THE PROBLEM: The entries below hold a line with "not truncated. -/" and a line with "def angleBits (raw". Return those lines and all that lie between them, exactly and only.

SUPPLIED DATA:
------

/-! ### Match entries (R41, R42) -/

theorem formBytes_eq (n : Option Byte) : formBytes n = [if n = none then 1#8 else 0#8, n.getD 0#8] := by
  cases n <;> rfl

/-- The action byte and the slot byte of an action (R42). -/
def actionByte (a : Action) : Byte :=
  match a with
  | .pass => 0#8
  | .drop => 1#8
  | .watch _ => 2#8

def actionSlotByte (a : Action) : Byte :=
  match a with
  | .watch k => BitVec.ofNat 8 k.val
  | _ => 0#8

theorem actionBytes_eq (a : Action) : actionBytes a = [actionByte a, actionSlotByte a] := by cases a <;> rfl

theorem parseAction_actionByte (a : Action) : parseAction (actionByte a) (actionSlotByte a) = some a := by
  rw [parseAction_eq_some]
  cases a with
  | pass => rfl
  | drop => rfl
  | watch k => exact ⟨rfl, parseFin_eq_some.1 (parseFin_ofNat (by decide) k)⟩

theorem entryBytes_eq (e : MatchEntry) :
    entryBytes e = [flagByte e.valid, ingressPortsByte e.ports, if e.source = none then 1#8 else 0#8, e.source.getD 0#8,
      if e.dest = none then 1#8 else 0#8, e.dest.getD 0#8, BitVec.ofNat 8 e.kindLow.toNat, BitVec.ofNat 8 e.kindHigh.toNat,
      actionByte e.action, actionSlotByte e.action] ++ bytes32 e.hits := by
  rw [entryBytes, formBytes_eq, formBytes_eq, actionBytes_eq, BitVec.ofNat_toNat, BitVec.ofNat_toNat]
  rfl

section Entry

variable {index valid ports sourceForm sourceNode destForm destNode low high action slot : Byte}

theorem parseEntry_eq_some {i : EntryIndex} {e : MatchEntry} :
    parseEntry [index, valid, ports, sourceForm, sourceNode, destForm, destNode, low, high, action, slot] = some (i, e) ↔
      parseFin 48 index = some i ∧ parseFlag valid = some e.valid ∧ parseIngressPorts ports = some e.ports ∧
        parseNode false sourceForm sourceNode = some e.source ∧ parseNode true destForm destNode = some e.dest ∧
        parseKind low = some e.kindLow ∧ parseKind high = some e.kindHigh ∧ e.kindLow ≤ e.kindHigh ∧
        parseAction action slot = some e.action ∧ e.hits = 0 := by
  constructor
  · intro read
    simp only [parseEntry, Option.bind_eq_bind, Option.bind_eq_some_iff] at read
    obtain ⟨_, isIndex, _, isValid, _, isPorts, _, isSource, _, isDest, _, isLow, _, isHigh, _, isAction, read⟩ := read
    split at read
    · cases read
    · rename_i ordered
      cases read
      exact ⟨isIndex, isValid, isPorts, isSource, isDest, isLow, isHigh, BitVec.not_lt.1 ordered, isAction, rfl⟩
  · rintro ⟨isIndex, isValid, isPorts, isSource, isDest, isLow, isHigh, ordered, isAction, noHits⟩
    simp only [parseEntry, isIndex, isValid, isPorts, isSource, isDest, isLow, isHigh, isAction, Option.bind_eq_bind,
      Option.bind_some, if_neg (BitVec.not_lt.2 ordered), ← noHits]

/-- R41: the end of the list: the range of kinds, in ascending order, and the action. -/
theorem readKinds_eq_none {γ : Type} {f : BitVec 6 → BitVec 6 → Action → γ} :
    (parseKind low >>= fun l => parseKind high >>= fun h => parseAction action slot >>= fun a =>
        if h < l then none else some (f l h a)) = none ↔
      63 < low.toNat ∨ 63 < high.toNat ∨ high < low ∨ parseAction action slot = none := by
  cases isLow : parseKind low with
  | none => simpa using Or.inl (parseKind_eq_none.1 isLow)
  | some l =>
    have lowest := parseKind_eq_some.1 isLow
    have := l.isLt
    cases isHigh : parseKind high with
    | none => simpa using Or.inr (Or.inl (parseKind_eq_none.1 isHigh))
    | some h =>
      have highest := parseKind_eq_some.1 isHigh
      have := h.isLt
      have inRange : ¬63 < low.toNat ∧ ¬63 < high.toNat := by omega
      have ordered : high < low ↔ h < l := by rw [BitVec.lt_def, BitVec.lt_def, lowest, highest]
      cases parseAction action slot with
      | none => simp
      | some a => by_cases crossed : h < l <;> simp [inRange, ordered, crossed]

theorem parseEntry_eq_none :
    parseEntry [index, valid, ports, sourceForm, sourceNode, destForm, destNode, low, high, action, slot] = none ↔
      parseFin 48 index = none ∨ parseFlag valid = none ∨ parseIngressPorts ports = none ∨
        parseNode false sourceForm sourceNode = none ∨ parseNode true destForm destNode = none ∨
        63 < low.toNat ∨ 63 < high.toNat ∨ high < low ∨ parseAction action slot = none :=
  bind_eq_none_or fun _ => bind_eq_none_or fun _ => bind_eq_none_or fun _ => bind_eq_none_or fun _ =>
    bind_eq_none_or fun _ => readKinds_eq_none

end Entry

------

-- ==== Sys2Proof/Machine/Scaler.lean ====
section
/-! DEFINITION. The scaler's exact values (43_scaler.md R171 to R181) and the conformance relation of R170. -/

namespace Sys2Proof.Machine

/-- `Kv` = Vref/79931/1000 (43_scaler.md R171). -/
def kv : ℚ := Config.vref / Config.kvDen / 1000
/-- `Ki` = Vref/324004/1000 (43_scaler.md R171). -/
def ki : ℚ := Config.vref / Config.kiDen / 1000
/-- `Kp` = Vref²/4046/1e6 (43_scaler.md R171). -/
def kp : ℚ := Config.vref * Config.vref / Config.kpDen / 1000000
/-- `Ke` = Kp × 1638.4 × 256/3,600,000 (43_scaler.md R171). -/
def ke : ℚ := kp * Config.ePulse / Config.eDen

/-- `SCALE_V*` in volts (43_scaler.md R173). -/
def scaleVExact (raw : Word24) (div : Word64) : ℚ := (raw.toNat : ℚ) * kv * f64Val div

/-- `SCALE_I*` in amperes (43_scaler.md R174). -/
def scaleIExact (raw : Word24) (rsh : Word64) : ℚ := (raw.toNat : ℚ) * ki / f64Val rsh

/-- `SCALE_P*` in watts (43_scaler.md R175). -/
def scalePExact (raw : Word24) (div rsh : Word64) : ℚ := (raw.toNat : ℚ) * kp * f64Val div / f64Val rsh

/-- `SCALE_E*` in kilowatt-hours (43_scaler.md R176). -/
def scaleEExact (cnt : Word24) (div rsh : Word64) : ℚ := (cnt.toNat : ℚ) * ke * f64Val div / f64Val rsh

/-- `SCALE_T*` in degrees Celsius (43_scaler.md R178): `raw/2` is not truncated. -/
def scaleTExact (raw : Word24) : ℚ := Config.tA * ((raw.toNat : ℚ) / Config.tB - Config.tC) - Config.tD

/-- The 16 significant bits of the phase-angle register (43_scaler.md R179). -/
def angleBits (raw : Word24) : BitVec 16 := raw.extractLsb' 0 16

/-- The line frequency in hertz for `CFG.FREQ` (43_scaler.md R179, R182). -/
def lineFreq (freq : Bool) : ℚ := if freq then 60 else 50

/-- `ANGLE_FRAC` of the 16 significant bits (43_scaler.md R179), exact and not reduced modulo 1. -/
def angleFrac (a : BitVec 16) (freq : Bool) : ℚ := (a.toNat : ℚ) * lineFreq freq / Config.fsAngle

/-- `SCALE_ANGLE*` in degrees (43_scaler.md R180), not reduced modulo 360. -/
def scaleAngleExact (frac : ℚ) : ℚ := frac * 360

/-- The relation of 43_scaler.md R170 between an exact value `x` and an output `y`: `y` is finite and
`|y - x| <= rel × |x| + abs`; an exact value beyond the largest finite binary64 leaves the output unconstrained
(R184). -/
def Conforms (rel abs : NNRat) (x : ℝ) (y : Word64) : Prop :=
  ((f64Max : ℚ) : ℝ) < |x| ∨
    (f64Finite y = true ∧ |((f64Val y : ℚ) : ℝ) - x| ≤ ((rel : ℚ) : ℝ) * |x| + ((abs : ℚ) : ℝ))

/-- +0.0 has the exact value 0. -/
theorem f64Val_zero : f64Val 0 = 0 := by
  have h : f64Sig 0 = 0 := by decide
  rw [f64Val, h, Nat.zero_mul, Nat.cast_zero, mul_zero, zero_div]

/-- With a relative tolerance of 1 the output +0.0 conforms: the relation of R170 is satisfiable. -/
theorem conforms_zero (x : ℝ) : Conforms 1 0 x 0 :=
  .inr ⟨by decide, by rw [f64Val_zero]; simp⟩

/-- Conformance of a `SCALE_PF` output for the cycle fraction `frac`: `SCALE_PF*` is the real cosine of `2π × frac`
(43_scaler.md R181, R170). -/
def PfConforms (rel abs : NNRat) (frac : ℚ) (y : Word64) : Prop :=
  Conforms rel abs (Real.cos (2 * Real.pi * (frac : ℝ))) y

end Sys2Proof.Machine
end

------

RESPONSE BOX:
/-- `SCALE_T*` in degrees Celsius (43_scaler.md R178): `raw/2` is not truncated. -/
def scaleTExact (raw : Word24) : ℚ := Config.tA * ((raw.toNat : ℚ) / Config.tB - Config.tC) - Config.tD

/-- The 16 significant bits of the phase-angle register (43_scaler.md R179). -/
def angleBits (raw : Word24) : BitVec 16 := raw.extractLsb' 0 16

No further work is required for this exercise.